June 18 (Bloomberg) -- Italy’s telecommunications authority may oppose Telecom Italia SpA’s efforts to keep the rate it charges competitors for grid access once the company spins off the fixed-line network, according to two people familiar with the situation.
The Rome-based regulator, known as Agcom, is concerned that Telecom Italia’s informal request to maintain the same pricing for renting “last-mile” access to the copper-wire network is unjustified, said to the people, who asked not to be named because the discussions are private.
The regulatory commission will meet Thursday for an initial review of Telecom Italia’s request to keep its monthly rate of 9.28 euros ($12.42) for operators who want access to the network, according to the people. The regulator has held public hearings on its proposal for a lower monthly rate of between 8.62 euros and 9.25 euros, they said.

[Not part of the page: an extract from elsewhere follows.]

-- ==== Sys2Proof/Laws/State.lean ====
section
/-! SUPPORT. One lemma per field, and per accessor, per update of the state, each true by rfl, so that no proof unfolds a record update. -/
namespace Sys2Proof.Machine.State

variable (s : State)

Telecom Italia has argued that a less rigid regulatory stance on its spinoff plan is crucial for its success. The company’s directors on May 30 approved a plan to separate the network, setting a precedent for Europe’s indebted phone companies as they look for new ways to raise funds and bargain for lighter regulations.

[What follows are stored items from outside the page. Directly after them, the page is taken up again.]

-- ==== Sys2Proof/Tests/Slice0.lean ====
section
/-! SUPPORT. The model's own tests: ill-formed commands, words of the core, and for every clause of a statement a state that meets its
hypotheses. -/
namespace Sys2Proof.Tests
open Sys2Proof Sys2Proof.Machine
set_option Elab.async false

/-! ### Small states -/

def t0 : Site := ⟨0, 0⟩
/-- ACLK at 2,000 MHz: a TCLK cycle is one tape cycle. -/
def clocked : State := State.reset.w .id F.ID_W2_ACLK_SET 2000
def tl (t : Tile) : State := clocked.setTile 0 t
/-- A running core with one instruction at address 0. -/
def core (i : CoreInstr) : State := { tl { Tile.reset with run := true, code := [(0, 0x10000)] } with mem := Mem.writeLE [] (iramAt 0 0) 4 (encodeCore i).toNat }
/-- The same with one register set. -/
def coreG (i : CoreInstr) (r : BitVec 5) (v : BitVec 64) : State := (core i).modTile 0 fun t => t.setG r v
/-- A tile with one descriptor in its queue. -/
def qd (d : Nat) : State := tl { Tile.reset with queue := [BitVec.ofNat 512 d] }
/-- A tile with one command in flight. -/
def fl (d : Nat) (ph : Phase) (due : Nat) (q : List (BitVec 512)) : State :=
  tl { Tile.reset with flight := [⟨0, BitVec.ofNat 512 d, ph, 0, due, 0, 0, 0, 0, []⟩], nextUid := 1, queue := q }

/-- Logical tile 0 of stack 0 at site 0. -/
def mapped (s : State) : State := (s.wb (.stk 0) (F.STK_LMAP_VALID 0) true).w (.stk 0) (F.STK_SMAP_LTILE 0) 0
def qmap (d : Nat) : State := mapped (qd d)
/-- A pattern of one stack with four tacks, and bolt 0 running it. -/
def pat0 : Pattern :=
  { stkMask := 1, fabric := false, thermal := 0, reserve := 0, tacks := 4, maxInt := 1000, tackLat := 10, slipLen := 5, coord := 0, dims := 0,
    aclk := 2000, tiles := [(0, 0, 0)], ranges := [], ports := 0, edgeBw := [], needle := [], seamBw := [], rings := [],
    scheds := [⟨[], 0, [(100, 0), (200, 0), (300, 0), (400, 0)]⟩], parent := 0xFF, children := 0, retag := [] }
def runs (s : State) : State :=
  (((mapped s).w (.bolt 0) F.BOLT_STACKS_STACKS 1).w (.bolt 0) F.PAT_STATUS_STATE 4).setBolt 0 { Bolt.reset with pat := some pat0, t0 := some 0 }
/-- The same with no tile present. -/
def runs0 (s : State) : State :=
  ((s.w (.bolt 0) F.BOLT_STACKS_STACKS 1).w (.bolt 0) F.PAT_STATUS_STATE 4).setBolt 0 { Bolt.reset with pat := some pat0, t0 := some 0 }
def qrun (d : Nat) : State := runs (qd d)

/-- A command in flight with a phase, its progress, its captured bytes and its own number. -/
def flw (d : BitVec 512) (ph : Phase) (prog : Nat) (cap : List (BitVec 8)) (aux : Nat) : State :=
  tl { Tile.reset with flight := [⟨0, d, ph, 0, 0, prog, 0, 0, aux, cap⟩], nextUid := 1 }
/-- SEND of 64 bytes from bobbin offset 0 of logical tile 0 to itself. -/
def SND : BitVec 512 := 7 + 0x200000000000 * 2 ^ 128 + 64 * 2 ^ 192

/-- A copy of 128 bytes and a gather of one 64-byte row within the tile's bobbin. -/
def CPY : BitVec 512 := 6 + 0x200000000100 * 2 ^ 128 + 0x200000001000 * 2 ^ 192 + 128 * 2 ^ 256
def GTH : BitVec 512 := 6 + 2 ^ 64 + 0x200000000100 * 2 ^ 128 + 0x200000001000 * 2 ^ 192 + 64 * 2 ^ 256 + 2 ^ 288
/-- A tile whose channel 0 has read its command's descriptor. -/
def chanS (d : BitVec 512) : State := ((mapped (flw d .running 0 [] 0)).chanRead 0 ⟨0, d, .running, 0, 0, 0, 0, 0, 0, []⟩).2
/-- A walk over one swatch whose list and table stand in edge stack 0. -/
def WLK : BitVec 512 := 6 + 2 ^ 65 + 0x8000000 * 2 ^ 128 + 64 * 2 ^ 288 + 2 ^ 344 + 3 * 2 ^ 352
def walkS : State :=
  let s : State := mapped (flw WLK .running 0 [] 0)
  let s : State := { s with mem := (s.mem.writeLE 0x1704000028 8 1).writeLE 0x8000000 4 0x80000005 }
  ((s.w (.stk 0) (F.SWT_SEG_COUNT_COUNT 0) 16).w (.stk 0) (F.SWT_SEG_BASE_BASE 0) 0x100).w (.stk 0) F.SWT_TABLE_BASE_LO_ADDR 1
def walkF : Flight := ⟨0, WLK, .running, 0, 0, 0, 0, 0, 0, []⟩
def walkY : State := (walkS.chanRead 0 walkF).2
/-- A message for channel 0 of site 0, whose RECV of 64 bytes is posted. -/
def msg3 : MeshMsg := ⟨3, 0, 160, 0, 0, 0, List.replicate 64 1, true⟩
def recvS : State :=
  { (flw 8 .running 0 [] 0).modTile 0 fun t => { t with recvs := [(0, some ⟨0, 0x40, 64, 0⟩)] } with mesh := [msg3] }

/-- A bolt of stack 0 with an admitted pattern, RESTORE applied and an image part of no tile at DPA 0. -/
def restS : State :=
  let s : State := ((clocked.w (.bolt 0) F.BOLT_STACKS_STACKS 1).w (.bolt 0) F.PAT_STATUS_STATE 2).wb (.stk 0) F.CTX_CTRL_RESTORE true
  { s.setBolt 0 { Bolt.reset with pat := some { pat0 with tiles := [] } } with mem := Mem.writeLE [] 0 8 0x151544358 }
/-- A loading bolt of stack 0 whose image at DPA 0 has no tiles and one tack: claims, tile programs and one schedule. -/
def imgB : List (BitVec 8) :=
  leBytes 8 (0x51544150 + 2 ^ 32 + 3 * 2 ^ 48) ++ leBytes 8 (0x230 + 28) ++ leBytes 8 (1 + 2 * 2 ^ 24 + 2 * 2 ^ 32 + 2 ^ 40) ++ leBytes 8 (1 + 10000000 * 2 ^ 32)
    ++ leBytes 8 (1000 + 5 * 2 ^ 32) ++ leBytes 8 (2000 * 2 ^ 48) ++ List.replicate 0xD0 0
    ++ leBytes 16 (1 + 0x100 * 2 ^ 32 + 0x130 * 2 ^ 64) ++ leBytes 16 (2 + 0x230 * 2 ^ 64) ++ leBytes 16 (6 + 28 * 2 ^ 32 + 0x230 * 2 ^ 64)
    ++ List.replicate 0x100 0 ++ leBytes 16 0 ++ leBytes 12 2000
def admitS : State :=
  let s : State := ((clocked.w (.bolt 0) F.BOLT_STACKS_STACKS 1).w (.bolt 0) F.PAT_STATUS_STATE 1).w4 0 (F.HST_BOLT_OWNER 0) 1
  { s with mem := Mem.writeN [] 0 imgB }
/-- Port 0 up. -/
def upS : State := clocked.setHport 0 { HostPort.reset with linkUp := true }
/-- The same with a halted core at a HALT. -/
def upCore : State := { upS with mem := Mem.writeLE [] (iramAt 0 0) 4 (encodeCore .halt).toNat }.modTile 0 fun x => { x with code := [(0, 0x10000)] }
/-- Step 8 of bring-up over and edge stack 0 trained. -/
def bar2S : State := { (upS.wb (.edge 0) F.EDGE_STATUS_TRAINED true) with hkc := { upS.hkc with memtested := true } }
/-- The same with every seam down and edge stack 9, of another base die, trained. -/
def cutS : State := (List.range 4).foldl (fun s n => s.w .rst (F.SEAM_STATUS_WIDTH n) 0) (bar2S.wb (.edge 9) F.EDGE_STATUS_TRAINED true)
/-- Ring 0 of unit 0 of edge stack 0 at offset 0 with one descriptor of two slots. -/
def ring (d : Nat) : State :=
  let s : State := ((clocked.wb (.nbu 0) (F.NBU_RING_CFG_EN 0) true).w (.nbu 0) (F.NBU_RING_CFG_SLOTS_M1 0) 1).w (.nbu 0) (F.NBU_RING_PTR_PROD 0) 1
  { s with mem := Mem.writeN [] 64 (leBytes 64 d) }
/-- The same on unit 1, whose ring belongs to bolt 0 with a prefix tree in edge stack 0. -/
def hashRing (d : Nat) : State :=
  let s : State := ((clocked.wb (.nbu 1) (F.NBU_RING_CFG_EN 0) true).w (.nbu 1) (F.NBU_RING_CFG_SLOTS_M1 0) 1).w (.nbu 1) (F.NBU_RING_PTR_PROD 0) 1
  let s : State := ((s.w (.bolt 0) F.BOLT_STACKS_STACKS 1).wb (.stk 0) F.SWT_CFG_EN true).wb (.stk 0) F.SWT_CFG_MODE true
  { s with mem := Mem.writeN [] 64 (leBytes 64 d) }
/-- The ring's descriptor on swatch 0 with an entry, and a descriptor on node 1 with its value; what a unit has taken. -/
def tableS (d v : Nat) : State := let s : State := ring d; { s with mem := s.mem.writeLE s.tableBase 8 v }
def nodeS (d v : Nat) : State := let s : State := hashRing d; { s with mem := s.mem.writeLE (s.treeBase (.stk 0) + 8) 8 v }
def takenOf (s : State) (k n : Nat) : State := (s.nbuTaken k 0 n).elim clocked (·.2)
/-- A TAKE in ring 0 of unit 0, for bolt 0 of stack 0 with one free swatch in edge stack 0. -/
def takeS : State := (((ring 10).w (.bolt 0) F.BOLT_STACKS_STACKS 1).w (.stk 0) (F.SWT_SEG_COUNT_COUNT 0) 1).wb (.stk 0) (F.SWT_SEG_FREE_EMPTY 0) false
/-- An INSERT of key 0 in ring 0 of unit 1, its bucket holding that key. -/
def fullS : State := let s : State := hashRing (8 + 2 ^ 16); { s with mem := s.mem.writeLE (s.treeBase (.stk 0)) 8 (2 ^ 45) }
/-- A FILL of one line at offset 8,192 of edge stack 0, and a request of site 0 to that line which waits for it. -/
def claimS (off kind : Nat) : State :=
  (ring (3 + 0x2000 * 2 ^ 128 + 64 * 2 ^ 192)).modTile 0 fun x => { x with waited := [⟨none, off, kind, 0, [(0, 0, 1)]⟩] }
def TIok : TrainInfo := ⟨15, 15, 0, 0, 0, 1, 1, 1, 3, 100, 5⟩
def FL1 : Flit := ⟨1, 0, 0, false, 0, 0, 0, false, 0, 0, true, 0, 0, 0, 0, List.replicate 240 0⟩
/-- Port 0 up at four lanes, claimed by bolt 0, whose pattern runs. -/
def fabRun (s : State) : State :=
  let s : State := ((runs s).modBolt 0 fun x => { x with pat := some { pat0 with ports := 1 } }).modFport 0 fun p => { p with both := 15 }
  (s.w (.fab 0) F.FAB_PORT_STATUS_STATE 7).w (.fab 0) F.FAB_PORT_STATUS_WIDTH 4
/-- The module at (1, 0, 0) of two, its port toward the root up. -/
def childS (s : State) : State :=
  ((s.w (.fab 0) F.FAB_COORD_X 1).w (.fab 0) F.FAB_COORD_DX_M1 1).w (.fab 0) F.FAB_PORT_STATUS_STATE 7
/-- Port 0 up and claimed in a fabric of two modules. -/
def twoS : State := (fabRun clocked).w (.fab 0) F.FAB_COORD_DX_M1 1
/-- A flit in the port's first slot. -/
def slotS : State := (fabRun clocked).modFport 0 fun p => { p with slots := [(0, ⟨FL1, true, 0, 0, 0, false⟩)] }
/-- Queue pair 0 of port 0 with one entry waiting, in rings of four. -/
def hostQ (_ : Nat) : State :=
  let s : State := ((upS.w4 0 (F.HST_Q_CTRL_EN 0) 1).w4 0 (F.HST_Q_CFG_SQ_SIZE_M1 0) 3).w4 0 (F.HST_Q_CFG_CQ_SIZE_M1 0) 3
  (s.setHport 0 { HostPort.reset with linkUp := true, busMaster := true }).setQp 0 0 { QPair.reset with sqTail := 1 }
/-- The same with a data move of which 64 bytes have gone. -/
def midQ (d : Nat) : State := (hostQ 0).setQp 0 0 { QPair.reset with sqHead := 1, sqTail := 1, moving := [(BitVec.ofNat 512 d, 64, 1)] }
/-- PCIe options: requests of 256 bytes. -/
def CFG0 : PcieConfig := ⟨1, 1, false, true, true, false, 0, 0, 0⟩
/-- Bring-up in a step, the HKC's image running. -/
def stepS (n : Nat) : State :=
  { clocked.w .mbx F.MBX_STATUS_STEP n with hkc := { clocked.hkc with powered := true, imageRuns := true }, pins := { clocked.pins with v48 := true, low := [] } }
/-- The boot ROM runs, and no image. -/
def romS : State := { stepS 0 with hkc := { (stepS 0).hkc with imageRuns := false } }
/-! ### Ill-formed commands are refused (one per check of WellFormed) -/

/-- Ill-formed commands: one for each check that `Instr.wf` makes. -/
def illFormed : List Instr :=
  [.privateRead t0 1, .privateRead t0 sliceBytes, .privateWrite t0 1 (List.replicate 64 0), .privateWrite t0 sliceBytes (List.replicate 64 0),
   .privateWrite t0 0 [], .edgeLineRequest 0 1 none none, .edgeLineRequest 0 edgeBytes none none, .edgeLineRequest 0 0 (some []) none,
   .needleRead 0 8 none, .needleRead 0 edgeBytes none, .bar2Read .p0 0 4097, .bar2Read .p0 0x1FFFFFFFFFF 2,
   .bar2Write .p0 0 (List.replicate 513 0) .good, .bar2Write .p0 0x1FFFFFFFFFF [0, 0] .good] ++
  [.scrubRead (.slice t0 1), .scrubRead (.slice t0 sliceAll), .scrubRead (.edge 0 1),
   .scrubRead (.edge 0 edgeBytes), .claimedLineRead 0 1, .claimedLineRead 0 edgeBytes, .claimedLineWrite 0 1 (List.replicate 64 0),
   .claimedLineWrite 0 edgeBytes (List.replicate 64 0), .claimedLineWrite 0 0 [], .flitReceive 0 [] 0 [] [], .seamFlitReceive 0 0 [] [],
   .fwSegment ⟨true, 0, 0, 0, (0, 0, 0), 0, 0⟩ 2 0 0 [], .hostToDevice .p0 0 0 [0] true, .mbxReservedCmd .p0 0x01, .rwtLoneWrite .p0 2 0,
   .txnStageWrite .p0 2 0]
theorem test_ill_formed_refused : illFormed.all (fun i => !i.wf) = true := by decide +kernel
theorem test_ill_formed_runs : (match exec (.rwtLoneWrite .p0 2 0) .reset with
    | .next _ => true
    | _ => false) = true := by decide +kernel

/-! ### Words of the core, written out from Tables 3.3 and 3.4 -/

theorem test_word_add : decodeCore 0b000000_00011_00001_00010_00000000000 = some (.alu .add 3 1 2) := by decide +kernel
theorem test_word_fn_unlisted : decodeCore 0b000000_00011_00001_00010_00000001100 = none := by decide +kernel
theorem test_word_addi : decodeCore 0b000001_00101_00100_1111111111111111 = some (.imm .addi 5 4 0xFFFF) := by decide +kernel
theorem test_word_shi_unused : decodeCore 0b000101_00101_00100_0000000010000000 = none := by decide +kernel
theorem test_word_beq : decodeCore 0b010000_00001_00010_0000000000000100 = some (.branch .eq 1 2 4) := by decide +kernel
theorem test_word_op_unlisted : decodeCore 0b000111_00000_00000_0000000000000000 = none := by decide +kernel

/-! ### A few values -/

/-- The check value of CRC-32C over the characters 1 to 9. -/
theorem test_crc32c : crc32c 0 [0x31, 0x32, 0x33, 0x34, 0x35, 0x36, 0x37, 0x38, 0x39] = 0xE3069283 := by decide +kernel
/-- ADD of g1 to itself wraps modulo 2^64 (Table 3.4). -/
theorem test_add_wraps : (match exec (.add t0 3 1 1) (coreG (.alu .add 3 1 1) 1 0x8000000000000001) with
    | .next s => ((s.tile 0).g.get 0 3, (s.tile 0).pc)
    | _ => (0, 0)) = (2, 4) := by decide +kernel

Telecom Italia’s fixed-line competitors, including Wind SpA and Fastweb SpA, are pressuring the regulator to cut the monthly access fee by at least 1 euro, according to a third person familiar with the matter.

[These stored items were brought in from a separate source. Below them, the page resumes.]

-- ==== Sys2Proof/Syntax.lean ====
section
/-! DEFINITION. The instruction set: operand codes (R53) and `Instr`, one constructor per row of spec/opcode_table.json. -/

namespace Sys2Proof

/-- Access size, the SZ code of R53. -/
inductive Sz where
  | b | h | w | d | q
  deriving DecidableEq, Repr

/-- Floating-point element type, the ET code of R53. -/
inductive ET where
  | f32 | bf16 | f16 | e4m3 | e5m2
  deriving DecidableEq, Repr

/-- Integer element type, the IT code of R53. -/
inductive IT where
  | i8 | i16 | i32 | i64
  deriving DecidableEq, Repr

/-- Collective data type, the DT code of R53. -/
inductive DT where
  | f32 | i32 | i64
  deriving DecidableEq, Repr

/-- Rounding qualifier, the RM code of R53: five static modes (R73) and DYN, the mode in FRM. -/
inductive RM where
  | rne | rtz | rdn | rup | rna | dyn
  deriving DecidableEq, Repr

/-- Access path, the PC code of R53 (R174). -/
inductive Path where
  | core | put | copy | matrix | coll
  deriving DecidableEq, Repr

Agcom may consider allowing a gradual reduction of its rules governing Telecom Italia’s new access unit from 2014 to 2016, said one of the people. That would hinge on the phone company agreeing to give all competitors equal access to the network, the person said. Representatives for Agcom and Telecom Italia declined to comment.
Italy’s competition regulator on May 10 fined Telecom Italia about 104 million euros for abusing its dominant position in network infrastructure. The company is appealing the decision.